REQUIRED ACTION
Below are records; reproduce exactly the lines from the one that has "def State.tileWay (s" through the one that has "def State.tileBytes (s", ends included, and nothing more.

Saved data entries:

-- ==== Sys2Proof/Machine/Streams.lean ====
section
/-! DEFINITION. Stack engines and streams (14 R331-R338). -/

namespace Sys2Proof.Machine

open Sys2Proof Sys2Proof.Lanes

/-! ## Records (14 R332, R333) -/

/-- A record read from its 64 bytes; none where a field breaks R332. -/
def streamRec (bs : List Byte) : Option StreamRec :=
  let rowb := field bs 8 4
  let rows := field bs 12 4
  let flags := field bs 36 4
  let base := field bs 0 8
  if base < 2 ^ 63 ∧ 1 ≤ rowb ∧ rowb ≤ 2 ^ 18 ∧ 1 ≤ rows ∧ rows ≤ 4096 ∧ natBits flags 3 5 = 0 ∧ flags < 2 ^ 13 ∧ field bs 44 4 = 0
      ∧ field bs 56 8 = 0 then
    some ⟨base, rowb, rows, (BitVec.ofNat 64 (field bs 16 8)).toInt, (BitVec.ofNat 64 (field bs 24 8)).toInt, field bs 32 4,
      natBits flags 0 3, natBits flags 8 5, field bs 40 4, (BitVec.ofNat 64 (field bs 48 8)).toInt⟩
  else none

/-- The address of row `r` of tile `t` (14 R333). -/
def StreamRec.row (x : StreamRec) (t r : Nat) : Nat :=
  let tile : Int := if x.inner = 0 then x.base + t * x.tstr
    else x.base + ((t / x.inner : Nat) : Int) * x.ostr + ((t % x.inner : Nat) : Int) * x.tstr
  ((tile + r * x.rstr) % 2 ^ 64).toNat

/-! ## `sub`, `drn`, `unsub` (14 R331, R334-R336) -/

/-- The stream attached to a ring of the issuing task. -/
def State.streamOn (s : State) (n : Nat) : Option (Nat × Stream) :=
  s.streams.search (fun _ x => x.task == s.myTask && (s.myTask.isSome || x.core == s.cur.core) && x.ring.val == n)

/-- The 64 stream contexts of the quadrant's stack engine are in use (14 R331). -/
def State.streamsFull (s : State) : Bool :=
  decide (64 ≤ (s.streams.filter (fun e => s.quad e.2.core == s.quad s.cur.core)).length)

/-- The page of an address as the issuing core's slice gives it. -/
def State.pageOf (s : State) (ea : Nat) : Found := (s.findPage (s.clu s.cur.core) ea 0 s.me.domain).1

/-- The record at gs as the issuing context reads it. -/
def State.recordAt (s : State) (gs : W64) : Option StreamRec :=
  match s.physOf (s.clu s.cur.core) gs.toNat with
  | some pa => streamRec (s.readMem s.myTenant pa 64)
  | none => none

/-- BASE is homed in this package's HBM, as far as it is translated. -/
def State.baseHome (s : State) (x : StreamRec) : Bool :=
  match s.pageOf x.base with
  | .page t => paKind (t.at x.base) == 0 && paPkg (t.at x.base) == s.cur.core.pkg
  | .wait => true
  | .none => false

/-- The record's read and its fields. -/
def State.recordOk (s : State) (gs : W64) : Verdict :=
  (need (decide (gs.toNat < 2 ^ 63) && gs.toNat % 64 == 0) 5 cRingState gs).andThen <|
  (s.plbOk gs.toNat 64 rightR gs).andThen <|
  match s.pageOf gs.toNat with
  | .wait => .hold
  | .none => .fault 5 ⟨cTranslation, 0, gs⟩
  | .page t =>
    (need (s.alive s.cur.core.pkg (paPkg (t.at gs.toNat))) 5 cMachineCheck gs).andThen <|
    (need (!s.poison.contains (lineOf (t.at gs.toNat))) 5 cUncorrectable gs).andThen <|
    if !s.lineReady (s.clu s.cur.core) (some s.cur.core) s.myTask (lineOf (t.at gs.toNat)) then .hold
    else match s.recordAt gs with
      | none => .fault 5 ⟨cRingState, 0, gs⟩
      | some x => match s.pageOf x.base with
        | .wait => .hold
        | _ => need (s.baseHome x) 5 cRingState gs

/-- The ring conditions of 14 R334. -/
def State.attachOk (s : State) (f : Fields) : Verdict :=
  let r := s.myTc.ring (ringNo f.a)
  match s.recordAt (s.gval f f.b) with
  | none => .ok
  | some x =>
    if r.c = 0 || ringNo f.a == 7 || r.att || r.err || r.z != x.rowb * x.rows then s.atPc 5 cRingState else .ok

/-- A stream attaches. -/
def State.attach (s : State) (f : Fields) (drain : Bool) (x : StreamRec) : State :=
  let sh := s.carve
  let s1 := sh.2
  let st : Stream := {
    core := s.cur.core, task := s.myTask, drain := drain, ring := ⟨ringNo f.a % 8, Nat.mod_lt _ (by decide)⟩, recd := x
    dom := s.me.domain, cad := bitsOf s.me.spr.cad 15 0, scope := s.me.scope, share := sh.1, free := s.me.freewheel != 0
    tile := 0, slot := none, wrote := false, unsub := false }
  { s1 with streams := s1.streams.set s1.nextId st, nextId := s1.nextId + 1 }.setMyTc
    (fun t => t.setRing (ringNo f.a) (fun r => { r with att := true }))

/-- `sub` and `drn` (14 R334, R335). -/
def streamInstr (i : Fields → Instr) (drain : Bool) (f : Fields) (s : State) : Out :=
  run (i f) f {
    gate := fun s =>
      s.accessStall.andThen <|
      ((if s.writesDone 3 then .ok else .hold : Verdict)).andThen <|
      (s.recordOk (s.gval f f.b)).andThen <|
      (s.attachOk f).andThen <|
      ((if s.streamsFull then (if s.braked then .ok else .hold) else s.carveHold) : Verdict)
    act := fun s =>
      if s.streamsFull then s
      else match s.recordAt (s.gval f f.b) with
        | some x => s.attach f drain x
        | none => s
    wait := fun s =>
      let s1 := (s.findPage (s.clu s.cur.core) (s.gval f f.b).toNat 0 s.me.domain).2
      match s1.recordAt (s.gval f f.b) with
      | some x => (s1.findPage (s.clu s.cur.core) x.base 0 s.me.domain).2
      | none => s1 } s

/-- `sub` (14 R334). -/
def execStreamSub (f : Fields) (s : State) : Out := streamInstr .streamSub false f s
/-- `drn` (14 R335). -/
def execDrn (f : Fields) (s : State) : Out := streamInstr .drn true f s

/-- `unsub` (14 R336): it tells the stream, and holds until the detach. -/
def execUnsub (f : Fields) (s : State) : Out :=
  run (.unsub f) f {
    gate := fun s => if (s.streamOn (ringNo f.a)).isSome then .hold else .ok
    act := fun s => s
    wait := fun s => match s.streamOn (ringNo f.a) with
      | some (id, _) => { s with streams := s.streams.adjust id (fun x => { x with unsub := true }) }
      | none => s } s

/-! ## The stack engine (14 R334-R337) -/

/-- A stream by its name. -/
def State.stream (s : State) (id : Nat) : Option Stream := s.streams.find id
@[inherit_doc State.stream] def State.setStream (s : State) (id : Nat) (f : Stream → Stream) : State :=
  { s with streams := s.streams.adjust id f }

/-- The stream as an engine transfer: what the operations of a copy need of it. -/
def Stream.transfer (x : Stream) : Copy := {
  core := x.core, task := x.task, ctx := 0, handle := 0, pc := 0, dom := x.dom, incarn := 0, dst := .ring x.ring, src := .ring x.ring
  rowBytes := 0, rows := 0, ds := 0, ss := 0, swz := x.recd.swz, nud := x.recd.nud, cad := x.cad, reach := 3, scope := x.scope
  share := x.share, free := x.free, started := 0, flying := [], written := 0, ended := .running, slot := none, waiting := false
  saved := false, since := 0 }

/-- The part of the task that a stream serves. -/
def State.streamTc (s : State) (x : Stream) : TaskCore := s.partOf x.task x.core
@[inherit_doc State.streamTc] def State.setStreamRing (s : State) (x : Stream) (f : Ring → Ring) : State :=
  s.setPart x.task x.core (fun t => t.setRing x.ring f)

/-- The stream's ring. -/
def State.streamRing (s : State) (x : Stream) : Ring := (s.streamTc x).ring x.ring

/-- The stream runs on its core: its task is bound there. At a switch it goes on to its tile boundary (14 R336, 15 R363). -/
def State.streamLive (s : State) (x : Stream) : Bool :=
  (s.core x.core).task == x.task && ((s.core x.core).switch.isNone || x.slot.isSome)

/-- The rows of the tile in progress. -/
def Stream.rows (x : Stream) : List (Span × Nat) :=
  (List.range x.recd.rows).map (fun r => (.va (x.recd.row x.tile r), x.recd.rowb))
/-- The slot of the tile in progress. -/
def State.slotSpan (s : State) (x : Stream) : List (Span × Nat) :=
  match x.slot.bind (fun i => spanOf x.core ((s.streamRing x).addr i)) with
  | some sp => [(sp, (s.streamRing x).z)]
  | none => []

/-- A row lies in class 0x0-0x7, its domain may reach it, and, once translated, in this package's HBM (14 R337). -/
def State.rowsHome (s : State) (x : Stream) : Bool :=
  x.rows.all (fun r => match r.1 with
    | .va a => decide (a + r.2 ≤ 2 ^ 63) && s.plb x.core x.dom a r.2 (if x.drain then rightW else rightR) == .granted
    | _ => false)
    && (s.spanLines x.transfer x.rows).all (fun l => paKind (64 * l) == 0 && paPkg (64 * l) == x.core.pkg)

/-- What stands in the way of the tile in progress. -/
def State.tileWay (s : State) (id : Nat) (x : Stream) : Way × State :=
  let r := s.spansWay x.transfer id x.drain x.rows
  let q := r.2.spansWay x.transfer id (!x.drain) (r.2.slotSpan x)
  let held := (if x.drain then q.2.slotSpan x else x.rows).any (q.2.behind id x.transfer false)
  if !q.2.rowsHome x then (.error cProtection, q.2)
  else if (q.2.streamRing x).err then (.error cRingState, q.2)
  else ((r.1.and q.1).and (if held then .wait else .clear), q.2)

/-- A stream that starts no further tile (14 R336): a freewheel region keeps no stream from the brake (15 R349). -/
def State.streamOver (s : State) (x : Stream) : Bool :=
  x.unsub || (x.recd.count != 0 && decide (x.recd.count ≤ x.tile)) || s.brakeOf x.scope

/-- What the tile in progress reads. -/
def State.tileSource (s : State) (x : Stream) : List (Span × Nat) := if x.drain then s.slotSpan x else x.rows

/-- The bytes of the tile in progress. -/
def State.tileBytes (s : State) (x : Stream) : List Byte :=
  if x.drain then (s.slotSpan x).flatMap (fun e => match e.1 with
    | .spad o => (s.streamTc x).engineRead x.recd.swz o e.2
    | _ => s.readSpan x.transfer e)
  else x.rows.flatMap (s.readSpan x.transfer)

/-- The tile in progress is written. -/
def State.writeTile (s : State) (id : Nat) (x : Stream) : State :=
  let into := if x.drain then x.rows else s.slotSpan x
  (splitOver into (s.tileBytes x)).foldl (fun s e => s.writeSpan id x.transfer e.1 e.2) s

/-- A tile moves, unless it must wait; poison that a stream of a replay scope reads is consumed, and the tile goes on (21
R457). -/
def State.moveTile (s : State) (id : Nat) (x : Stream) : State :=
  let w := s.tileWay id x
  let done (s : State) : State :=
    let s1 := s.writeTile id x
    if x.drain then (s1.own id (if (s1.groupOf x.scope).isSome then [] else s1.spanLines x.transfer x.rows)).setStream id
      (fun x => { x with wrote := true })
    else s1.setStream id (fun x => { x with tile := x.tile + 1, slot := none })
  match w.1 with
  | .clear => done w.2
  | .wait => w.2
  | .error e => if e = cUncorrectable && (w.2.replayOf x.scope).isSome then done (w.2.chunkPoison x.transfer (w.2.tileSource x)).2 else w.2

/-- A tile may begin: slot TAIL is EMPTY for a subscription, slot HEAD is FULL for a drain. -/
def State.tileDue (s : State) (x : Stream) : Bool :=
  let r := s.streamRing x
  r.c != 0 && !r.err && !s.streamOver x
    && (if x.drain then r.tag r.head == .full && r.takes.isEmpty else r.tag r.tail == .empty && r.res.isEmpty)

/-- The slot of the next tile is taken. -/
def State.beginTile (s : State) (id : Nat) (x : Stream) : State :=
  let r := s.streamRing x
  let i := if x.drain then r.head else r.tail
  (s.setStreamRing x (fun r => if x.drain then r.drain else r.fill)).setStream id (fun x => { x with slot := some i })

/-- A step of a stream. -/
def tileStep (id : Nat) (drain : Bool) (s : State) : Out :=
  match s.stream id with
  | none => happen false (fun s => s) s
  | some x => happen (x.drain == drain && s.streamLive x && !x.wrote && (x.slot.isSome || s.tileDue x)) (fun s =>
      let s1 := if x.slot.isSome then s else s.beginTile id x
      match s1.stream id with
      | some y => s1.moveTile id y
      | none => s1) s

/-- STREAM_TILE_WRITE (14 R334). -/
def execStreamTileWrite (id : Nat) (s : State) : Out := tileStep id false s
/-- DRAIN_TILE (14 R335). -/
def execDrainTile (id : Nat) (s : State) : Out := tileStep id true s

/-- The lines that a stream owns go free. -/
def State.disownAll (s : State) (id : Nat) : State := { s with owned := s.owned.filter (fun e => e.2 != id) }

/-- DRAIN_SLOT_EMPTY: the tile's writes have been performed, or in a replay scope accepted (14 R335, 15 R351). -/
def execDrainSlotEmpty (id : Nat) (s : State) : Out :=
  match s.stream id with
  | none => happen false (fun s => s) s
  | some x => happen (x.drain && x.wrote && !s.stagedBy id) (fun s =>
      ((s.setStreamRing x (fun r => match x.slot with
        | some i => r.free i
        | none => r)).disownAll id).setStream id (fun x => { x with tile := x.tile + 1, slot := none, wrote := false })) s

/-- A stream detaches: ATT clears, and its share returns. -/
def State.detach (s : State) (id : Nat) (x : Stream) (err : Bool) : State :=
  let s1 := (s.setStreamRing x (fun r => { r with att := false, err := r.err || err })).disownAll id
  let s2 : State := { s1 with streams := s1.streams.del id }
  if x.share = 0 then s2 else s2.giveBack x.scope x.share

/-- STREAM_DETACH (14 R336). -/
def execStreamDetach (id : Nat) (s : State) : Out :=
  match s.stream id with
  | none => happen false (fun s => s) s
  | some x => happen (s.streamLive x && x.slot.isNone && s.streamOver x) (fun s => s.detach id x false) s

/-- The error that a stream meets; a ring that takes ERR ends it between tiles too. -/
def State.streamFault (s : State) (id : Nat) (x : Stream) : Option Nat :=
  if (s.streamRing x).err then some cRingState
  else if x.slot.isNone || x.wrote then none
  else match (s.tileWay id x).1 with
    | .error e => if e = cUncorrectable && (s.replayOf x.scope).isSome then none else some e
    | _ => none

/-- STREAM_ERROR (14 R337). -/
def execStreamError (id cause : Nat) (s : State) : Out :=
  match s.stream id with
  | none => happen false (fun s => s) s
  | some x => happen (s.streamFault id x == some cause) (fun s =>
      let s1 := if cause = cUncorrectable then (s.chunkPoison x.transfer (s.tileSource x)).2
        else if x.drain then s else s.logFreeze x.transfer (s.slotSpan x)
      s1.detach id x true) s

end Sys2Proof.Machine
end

SOLUTION FOR THIS TASK
def State.tileWay (s : State) (id : Nat) (x : Stream) : Way × State :=
  let r := s.spansWay x.transfer id x.drain x.rows
  let q := r.2.spansWay x.transfer id (!x.drain) (r.2.slotSpan x)
  let held := (if x.drain then q.2.slotSpan x else x.rows).any (q.2.behind id x.transfer false)
  if !q.2.rowsHome x then (.error cProtection, q.2)
  else if (q.2.streamRing x).err then (.error cRingState, q.2)
  else ((r.1.and q.1).and (if held then .wait else .clear), q.2)

/-- A stream that starts no further tile (14 R336): a freewheel region keeps no stream from the brake (15 R349). -/
def State.streamOver (s : State) (x : Stream) : Bool :=
  x.unsub || (x.recd.count != 0 && decide (x.recd.count ≤ x.tile)) || s.brakeOf x.scope

/-- What the tile in progress reads. -/
def State.tileSource (s : State) (x : Stream) : List (Span × Nat) := if x.drain then s.slotSpan x else x.rows

/-- The bytes of the tile in progress. -/
def State.tileBytes (s : State) (x : Stream) : List Byte :=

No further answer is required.